You might look in the computer yellow pages for your hometown such a group under "Women's Health" and see what it says. I have never seen a psy. who specializes in bi-polar, they all mess it up equally well. It's a joke! No it's not.
Also, I had trouble with psy. meds for 6 months, we'll say, where because of various things, I was con. about taking them. I years later realized what could have done to get myself to take medicine I new I needed.
I could have, cut the first pill in half, or even 1/4th, to show myself that it wasn't going to kill me. If an hour or two later, I was doing OK, I could say, take another, say 1/4th. And just keep doing that until, if I was OK, I had taken the whole pill.
From the Mayo Clinic website, here are the symptoms for mania, one copy of which would be for your psychiatrist:
A manic episode is a distinct period of abnormally and persistently elevated, expansive or irritable mood that lasts at least one week (or less than a week if hospitalization is necessary). The episode includes persistently increased goal-directed activity or energy.
•A hypomanic episode is a distinct period of abnormally and persistently elevated, expansive or irritable mood that lasts at least four consecutive days.
For both a manic and a hypomanic episode, during the period of disturbed mood and increased energy, three or more of the following symptoms (four if the mood is only irritable) must be present and represent a noticeable change from your usual behavior:
•Inflated self-esteem or grandiosity
•Decreased need for sleep (for example, you feel rested after only three hours of sleep)

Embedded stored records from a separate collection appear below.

/-! ### `countDraw` -/

@[simp] theorem State.countDraw_V (s : State) : (s.countDraw).V = s.V := rfl
@[simp] theorem State.countDraw_I (s : State) : (s.countDraw).I = s.I := rfl
@[simp] theorem State.countDraw_pc (s : State) : (s.countDraw).pc = s.pc := rfl
@[simp] theorem State.countDraw_sp (s : State) : (s.countDraw).sp = s.sp := rfl
@[simp] theorem State.countDraw_stack (s : State) : (s.countDraw).stack = s.stack := rfl
@[simp] theorem State.countDraw_mem (s : State) : (s.countDraw).mem = s.mem := rfl
@[simp] theorem State.countDraw_dt (s : State) : (s.countDraw).dt = s.dt := rfl
@[simp] theorem State.countDraw_st (s : State) : (s.countDraw).st = s.st := rfl
@[simp] theorem State.countDraw_fb (s : State) : (s.countDraw).fb = s.fb := rfl
@[simp] theorem State.countDraw_key (s : State) : (s.countDraw).key = s.key := rfl
@[simp] theorem State.countDraw_redraw (s : State) : (s.countDraw).redraw = s.redraw := rfl
@[simp] theorem State.countDraw_halted (s : State) : (s.countDraw).halted = s.halted := rfl
@[simp] theorem State.countDraw_faultCode (s : State) : (s.countDraw).faultCode = s.faultCode := rfl
@[simp] theorem State.countDraw_faultInfo (s : State) : (s.countDraw).faultInfo = s.faultInfo := rfl
@[simp] theorem State.countDraw_loadOpen (s : State) : (s.countDraw).loadOpen = s.loadOpen := rfl
@[simp] theorem State.countDraw_draws (s : State) : (s.countDraw).draws = s.draws + 1 := rfl
@[simp] theorem State.countDraw_reg (s : State) (r : Reg) : (s.countDraw).reg r = s.reg r := rfl

/-! ### `tick` -/

@[simp] theorem State.tick_V (s : State) : (s.tick).V = s.V := rfl
@[simp] theorem State.tick_I (s : State) : (s.tick).I = s.I := rfl
@[simp] theorem State.tick_pc (s : State) : (s.tick).pc = s.pc := rfl
@[simp] theorem State.tick_sp (s : State) : (s.tick).sp = s.sp := rfl
@[simp] theorem State.tick_stack (s : State) : (s.tick).stack = s.stack := rfl
@[simp] theorem State.tick_mem (s : State) : (s.tick).mem = s.mem := rfl
@[simp] theorem State.tick_dt (s : State) : (s.tick).dt = countDown s.dt := rfl
@[simp] theorem State.tick_st (s : State) : (s.tick).st = countDown s.st := rfl
@[simp] theorem State.tick_fb (s : State) : (s.tick).fb = s.fb := rfl
@[simp] theorem State.tick_key (s : State) : (s.tick).key = s.key := rfl
@[simp] theorem State.tick_redraw (s : State) : (s.tick).redraw = s.redraw := rfl
@[simp] theorem State.tick_halted (s : State) : (s.tick).halted = s.halted := rfl
@[simp] theorem State.tick_faultCode (s : State) : (s.tick).faultCode = s.faultCode := rfl
@[simp] theorem State.tick_faultInfo (s : State) : (s.tick).faultInfo = s.faultInfo := rfl
@[simp] theorem State.tick_loadOpen (s : State) : (s.tick).loadOpen = s.loadOpen := rfl
@[simp] theorem State.tick_draws (s : State) : (s.tick).draws = s.draws := rfl
@[simp] theorem State.tick_reg (s : State) (r : Reg) : (s.tick).reg r = s.reg r := rfl

/-! ### `closeLoad` -/

@[simp] theorem State.closeLoad_V (s : State) : (s.closeLoad).V = s.V := rfl
@[simp] theorem State.closeLoad_I (s : State) : (s.closeLoad).I = s.I := rfl
@[simp] theorem State.closeLoad_pc (s : State) : (s.closeLoad).pc = s.pc := rfl
@[simp] theorem State.closeLoad_sp (s : State) : (s.closeLoad).sp = s.sp := rfl
@[simp] theorem State.closeLoad_stack (s : State) : (s.closeLoad).stack = s.stack := rfl
@[simp] theorem State.closeLoad_mem (s : State) : (s.closeLoad).mem = s.mem := rfl
@[simp] theorem State.closeLoad_dt (s : State) : (s.closeLoad).dt = s.dt := rfl
@[simp] theorem State.closeLoad_st (s : State) : (s.closeLoad).st = s.st := rfl
@[simp] theorem State.closeLoad_fb (s : State) : (s.closeLoad).fb = s.fb := rfl
@[simp] theorem State.closeLoad_key (s : State) : (s.closeLoad).key = s.key := rfl
@[simp] theorem State.closeLoad_redraw (s : State) : (s.closeLoad).redraw = s.redraw := rfl
@[simp] theorem State.closeLoad_halted (s : State) : (s.closeLoad).halted = s.halted := rfl
@[simp] theorem State.closeLoad_faultCode (s : State) : (s.closeLoad).faultCode = s.faultCode := rfl
@[simp] theorem State.closeLoad_faultInfo (s : State) : (s.closeLoad).faultInfo = s.faultInfo := rfl
@[simp] theorem State.closeLoad_loadOpen (s : State) : (s.closeLoad).loadOpen = false := rfl
@[simp] theorem State.closeLoad_draws (s : State) : (s.closeLoad).draws = s.draws := rfl
@[simp] theorem State.closeLoad_reg (s : State) (r : Reg) : (s.closeLoad).reg r = s.reg r := rfl

/-! ### `clearRedraw` -/

@[simp] theorem State.clearRedraw_V (s : State) : (s.clearRedraw).V = s.V := rfl
@[simp] theorem State.clearRedraw_I (s : State) : (s.clearRedraw).I = s.I := rfl
@[simp] theorem State.clearRedraw_pc (s : State) : (s.clearRedraw).pc = s.pc := rfl
@[simp] theorem State.clearRedraw_sp (s : State) : (s.clearRedraw).sp = s.sp := rfl
@[simp] theorem State.clearRedraw_stack (s : State) : (s.clearRedraw).stack = s.stack := rfl
@[simp] theorem State.clearRedraw_mem (s : State) : (s.clearRedraw).mem = s.mem := rfl
@[simp] theorem State.clearRedraw_dt (s : State) : (s.clearRedraw).dt = s.dt := rfl
@[simp] theorem State.clearRedraw_st (s : State) : (s.clearRedraw).st = s.st := rfl
@[simp] theorem State.clearRedraw_fb (s : State) : (s.clearRedraw).fb = s.fb := rfl
@[simp] theorem State.clearRedraw_key (s : State) : (s.clearRedraw).key = s.key := rfl
@[simp] theorem State.clearRedraw_redraw (s : State) : (s.clearRedraw).redraw = false := rfl
@[simp] theorem State.clearRedraw_halted (s : State) : (s.clearRedraw).halted = s.halted := rfl
@[simp] theorem State.clearRedraw_faultCode (s : State) : (s.clearRedraw).faultCode = s.faultCode := rfl
@[simp] theorem State.clearRedraw_faultInfo (s : State) : (s.clearRedraw).faultInfo = s.faultInfo := rfl
@[simp] theorem State.clearRedraw_loadOpen (s : State) : (s.clearRedraw).loadOpen = s.loadOpen := rfl
@[simp] theorem State.clearRedraw_draws (s : State) : (s.clearRedraw).draws = s.draws := rfl
@[simp] theorem State.clearRedraw_reg (s : State) (r : Reg) : (s.clearRedraw).reg r = s.reg r := rfl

•Increased goal-directed activity (either socially, at work or school, or sexually) or agitation
•Doing things that are unusual and that have a high potential for painful consequences — for example, unrestrained buying sprees, sexual indiscretions or foolish business investments
To be considered a manic episode:
•The mood disturbance must be severe enough to cause noticeable difficulty at work, at school or in social activities or relationships; or to require hospitalization to prevent harm to yourself or others; or to trigger a break from reality (psychosis).
•Symptoms are not due to the direct effects of something else, such as alcohol or drug use; a medication; or a medical condition.